• Activity
Your output should be every line below, copied exactly.

• Dataset extract
>>>>

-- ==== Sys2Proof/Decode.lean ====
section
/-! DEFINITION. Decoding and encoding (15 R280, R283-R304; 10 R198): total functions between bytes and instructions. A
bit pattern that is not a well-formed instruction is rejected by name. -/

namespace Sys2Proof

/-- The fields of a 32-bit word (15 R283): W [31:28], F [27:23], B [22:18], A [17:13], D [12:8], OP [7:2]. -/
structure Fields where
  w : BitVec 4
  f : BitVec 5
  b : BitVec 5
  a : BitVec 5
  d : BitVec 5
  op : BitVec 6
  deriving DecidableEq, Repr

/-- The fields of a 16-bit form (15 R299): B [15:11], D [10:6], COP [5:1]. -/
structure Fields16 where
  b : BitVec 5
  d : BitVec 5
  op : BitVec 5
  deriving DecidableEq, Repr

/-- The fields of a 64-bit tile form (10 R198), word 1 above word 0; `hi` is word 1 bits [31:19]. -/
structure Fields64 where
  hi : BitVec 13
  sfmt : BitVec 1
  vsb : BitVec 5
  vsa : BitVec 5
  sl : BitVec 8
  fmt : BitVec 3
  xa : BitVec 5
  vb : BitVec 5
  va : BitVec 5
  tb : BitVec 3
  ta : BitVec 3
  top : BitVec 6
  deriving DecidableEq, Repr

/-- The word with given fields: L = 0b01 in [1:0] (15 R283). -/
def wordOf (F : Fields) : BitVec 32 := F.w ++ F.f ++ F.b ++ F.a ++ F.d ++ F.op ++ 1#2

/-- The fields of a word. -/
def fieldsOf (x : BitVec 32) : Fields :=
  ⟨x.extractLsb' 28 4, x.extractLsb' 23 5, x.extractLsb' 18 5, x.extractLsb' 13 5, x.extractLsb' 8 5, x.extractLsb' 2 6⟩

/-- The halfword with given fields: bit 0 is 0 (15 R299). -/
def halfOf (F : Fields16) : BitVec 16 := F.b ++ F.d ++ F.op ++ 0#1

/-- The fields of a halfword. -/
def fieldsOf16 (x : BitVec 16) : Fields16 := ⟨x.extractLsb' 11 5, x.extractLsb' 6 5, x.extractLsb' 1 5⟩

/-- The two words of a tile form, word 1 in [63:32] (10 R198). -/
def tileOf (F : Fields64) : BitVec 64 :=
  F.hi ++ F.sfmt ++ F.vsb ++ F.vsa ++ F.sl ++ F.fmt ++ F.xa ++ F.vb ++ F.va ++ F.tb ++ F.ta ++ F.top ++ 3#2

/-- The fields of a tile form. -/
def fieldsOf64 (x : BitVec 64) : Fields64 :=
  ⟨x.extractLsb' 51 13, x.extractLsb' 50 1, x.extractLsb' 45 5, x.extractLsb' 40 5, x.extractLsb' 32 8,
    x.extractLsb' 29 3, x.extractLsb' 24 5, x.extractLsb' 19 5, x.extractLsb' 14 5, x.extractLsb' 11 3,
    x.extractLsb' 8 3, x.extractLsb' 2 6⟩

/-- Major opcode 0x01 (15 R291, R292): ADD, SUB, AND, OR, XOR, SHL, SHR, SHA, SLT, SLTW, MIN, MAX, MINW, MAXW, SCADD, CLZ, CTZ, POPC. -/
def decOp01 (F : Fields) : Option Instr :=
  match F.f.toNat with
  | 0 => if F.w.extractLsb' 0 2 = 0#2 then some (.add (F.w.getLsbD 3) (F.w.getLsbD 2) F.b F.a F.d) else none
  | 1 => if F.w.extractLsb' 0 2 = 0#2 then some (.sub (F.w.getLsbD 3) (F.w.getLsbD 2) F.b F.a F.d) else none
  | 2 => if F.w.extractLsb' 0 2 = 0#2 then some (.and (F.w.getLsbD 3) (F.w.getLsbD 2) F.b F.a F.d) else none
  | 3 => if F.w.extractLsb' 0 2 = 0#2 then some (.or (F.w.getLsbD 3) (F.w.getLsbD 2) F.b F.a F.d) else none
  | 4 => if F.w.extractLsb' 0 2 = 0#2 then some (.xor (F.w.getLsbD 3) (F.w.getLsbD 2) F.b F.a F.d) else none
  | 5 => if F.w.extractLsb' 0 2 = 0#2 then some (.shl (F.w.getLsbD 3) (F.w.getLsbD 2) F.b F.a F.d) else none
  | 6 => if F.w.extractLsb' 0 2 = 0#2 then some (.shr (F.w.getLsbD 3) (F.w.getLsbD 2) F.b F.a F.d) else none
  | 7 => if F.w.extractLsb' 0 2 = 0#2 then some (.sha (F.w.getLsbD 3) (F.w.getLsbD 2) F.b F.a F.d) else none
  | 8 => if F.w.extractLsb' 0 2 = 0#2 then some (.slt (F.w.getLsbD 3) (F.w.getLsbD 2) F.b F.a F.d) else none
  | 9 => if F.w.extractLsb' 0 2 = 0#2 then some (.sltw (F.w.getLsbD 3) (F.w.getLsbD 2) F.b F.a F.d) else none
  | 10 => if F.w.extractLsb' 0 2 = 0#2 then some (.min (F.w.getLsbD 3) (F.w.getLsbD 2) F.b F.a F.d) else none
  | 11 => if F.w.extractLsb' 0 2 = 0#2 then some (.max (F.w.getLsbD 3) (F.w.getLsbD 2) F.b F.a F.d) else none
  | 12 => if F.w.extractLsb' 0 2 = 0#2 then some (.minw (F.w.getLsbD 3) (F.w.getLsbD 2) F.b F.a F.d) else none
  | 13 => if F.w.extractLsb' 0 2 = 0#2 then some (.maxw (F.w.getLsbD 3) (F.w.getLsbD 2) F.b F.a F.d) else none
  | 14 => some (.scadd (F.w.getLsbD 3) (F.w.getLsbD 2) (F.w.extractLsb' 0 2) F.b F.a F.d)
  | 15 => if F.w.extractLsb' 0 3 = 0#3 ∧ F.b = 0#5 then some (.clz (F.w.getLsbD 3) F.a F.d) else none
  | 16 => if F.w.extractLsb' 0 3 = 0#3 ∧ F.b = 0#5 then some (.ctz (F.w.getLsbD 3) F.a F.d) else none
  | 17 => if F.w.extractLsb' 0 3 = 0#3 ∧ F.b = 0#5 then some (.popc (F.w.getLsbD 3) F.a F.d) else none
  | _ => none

<<<<

• Task result
-- ==== Sys2Proof/Decode.lean ====
section
/-! DEFINITION. Decoding and encoding (15 R280, R283-R304; 10 R198): total functions between bytes and instructions. A
bit pattern that is not a well-formed instruction is rejected by name. -/

namespace Sys2Proof

/-- The fields of a 32-bit word (15 R283): W [31:28], F [27:23], B [22:18], A [17:13], D [12:8], OP [7:2]. -/
structure Fields where
  w : BitVec 4
  f : BitVec 5
  b : BitVec 5
  a : BitVec 5
  d : BitVec 5
  op : BitVec 6
  deriving DecidableEq, Repr

/-- The fields of a 16-bit form (15 R299): B [15:11], D [10:6], COP [5:1]. -/
structure Fields16 where
  b : BitVec 5
  d : BitVec 5
  op : BitVec 5
  deriving DecidableEq, Repr

/-- The fields of a 64-bit tile form (10 R198), word 1 above word 0; `hi` is word 1 bits [31:19]. -/
structure Fields64 where
  hi : BitVec 13
  sfmt : BitVec 1
  vsb : BitVec 5
  vsa : BitVec 5
  sl : BitVec 8
  fmt : BitVec 3
  xa : BitVec 5
  vb : BitVec 5
  va : BitVec 5
  tb : BitVec 3
  ta : BitVec 3
  top : BitVec 6
  deriving DecidableEq, Repr

/-- The word with given fields: L = 0b01 in [1:0] (15 R283). -/
def wordOf (F : Fields) : BitVec 32 := F.w ++ F.f ++ F.b ++ F.a ++ F.d ++ F.op ++ 1#2

/-- The fields of a word. -/
def fieldsOf (x : BitVec 32) : Fields :=
  ⟨x.extractLsb' 28 4, x.extractLsb' 23 5, x.extractLsb' 18 5, x.extractLsb' 13 5, x.extractLsb' 8 5, x.extractLsb' 2 6⟩

/-- The halfword with given fields: bit 0 is 0 (15 R299). -/
def halfOf (F : Fields16) : BitVec 16 := F.b ++ F.d ++ F.op ++ 0#1

/-- The fields of a halfword. -/
def fieldsOf16 (x : BitVec 16) : Fields16 := ⟨x.extractLsb' 11 5, x.extractLsb' 6 5, x.extractLsb' 1 5⟩

/-- The two words of a tile form, word 1 in [63:32] (10 R198). -/
def tileOf (F : Fields64) : BitVec 64 :=
  F.hi ++ F.sfmt ++ F.vsb ++ F.vsa ++ F.sl ++ F.fmt ++ F.xa ++ F.vb ++ F.va ++ F.tb ++ F.ta ++ F.top ++ 3#2

/-- The fields of a tile form. -/
def fieldsOf64 (x : BitVec 64) : Fields64 :=
  ⟨x.extractLsb' 51 13, x.extractLsb' 50 1, x.extractLsb' 45 5, x.extractLsb' 40 5, x.extractLsb' 32 8,
    x.extractLsb' 29 3, x.extractLsb' 24 5, x.extractLsb' 19 5, x.extractLsb' 14 5, x.extractLsb' 11 3,
    x.extractLsb' 8 3, x.extractLsb' 2 6⟩

/-- Major opcode 0x01 (15 R291, R292): ADD, SUB, AND, OR, XOR, SHL, SHR, SHA, SLT, SLTW, MIN, MAX, MINW, MAXW, SCADD, CLZ, CTZ, POPC. -/
def decOp01 (F : Fields) : Option Instr :=
  match F.f.toNat with
  | 0 => if F.w.extractLsb' 0 2 = 0#2 then some (.add (F.w.getLsbD 3) (F.w.getLsbD 2) F.b F.a F.d) else none
  | 1 => if F.w.extractLsb' 0 2 = 0#2 then some (.sub (F.w.getLsbD 3) (F.w.getLsbD 2) F.b F.a F.d) else none
  | 2 => if F.w.extractLsb' 0 2 = 0#2 then some (.and (F.w.getLsbD 3) (F.w.getLsbD 2) F.b F.a F.d) else none
  | 3 => if F.w.extractLsb' 0 2 = 0#2 then some (.or (F.w.getLsbD 3) (F.w.getLsbD 2) F.b F.a F.d) else none
  | 4 => if F.w.extractLsb' 0 2 = 0#2 then some (.xor (F.w.getLsbD 3) (F.w.getLsbD 2) F.b F.a F.d) else none
  | 5 => if F.w.extractLsb' 0 2 = 0#2 then some (.shl (F.w.getLsbD 3) (F.w.getLsbD 2) F.b F.a F.d) else none
  | 6 => if F.w.extractLsb' 0 2 = 0#2 then some (.shr (F.w.getLsbD 3) (F.w.getLsbD 2) F.b F.a F.d) else none
  | 7 => if F.w.extractLsb' 0 2 = 0#2 then some (.sha (F.w.getLsbD 3) (F.w.getLsbD 2) F.b F.a F.d) else none
  | 8 => if F.w.extractLsb' 0 2 = 0#2 then some (.slt (F.w.getLsbD 3) (F.w.getLsbD 2) F.b F.a F.d) else none
  | 9 => if F.w.extractLsb' 0 2 = 0#2 then some (.sltw (F.w.getLsbD 3) (F.w.getLsbD 2) F.b F.a F.d) else none
  | 10 => if F.w.extractLsb' 0 2 = 0#2 then some (.min (F.w.getLsbD 3) (F.w.getLsbD 2) F.b F.a F.d) else none
  | 11 => if F.w.extractLsb' 0 2 = 0#2 then some (.max (F.w.getLsbD 3) (F.w.getLsbD 2) F.b F.a F.d) else none
  | 12 => if F.w.extractLsb' 0 2 = 0#2 then some (.minw (F.w.getLsbD 3) (F.w.getLsbD 2) F.b F.a F.d) else none
  | 13 => if F.w.extractLsb' 0 2 = 0#2 then some (.maxw (F.w.getLsbD 3) (F.w.getLsbD 2) F.b F.a F.d) else none
  | 14 => some (.scadd (F.w.getLsbD 3) (F.w.getLsbD 2) (F.w.extractLsb' 0 2) F.b F.a F.d)
  | 15 => if F.w.extractLsb' 0 3 = 0#3 ∧ F.b = 0#5 then some (.clz (F.w.getLsbD 3) F.a F.d) else none
  | 16 => if F.w.extractLsb' 0 3 = 0#3 ∧ F.b = 0#5 then some (.ctz (F.w.getLsbD 3) F.a F.d) else none
  | 17 => if F.w.extractLsb' 0 3 = 0#3 ∧ F.b = 0#5 then some (.popc (F.w.getLsbD 3) F.a F.d) else none
  | _ => none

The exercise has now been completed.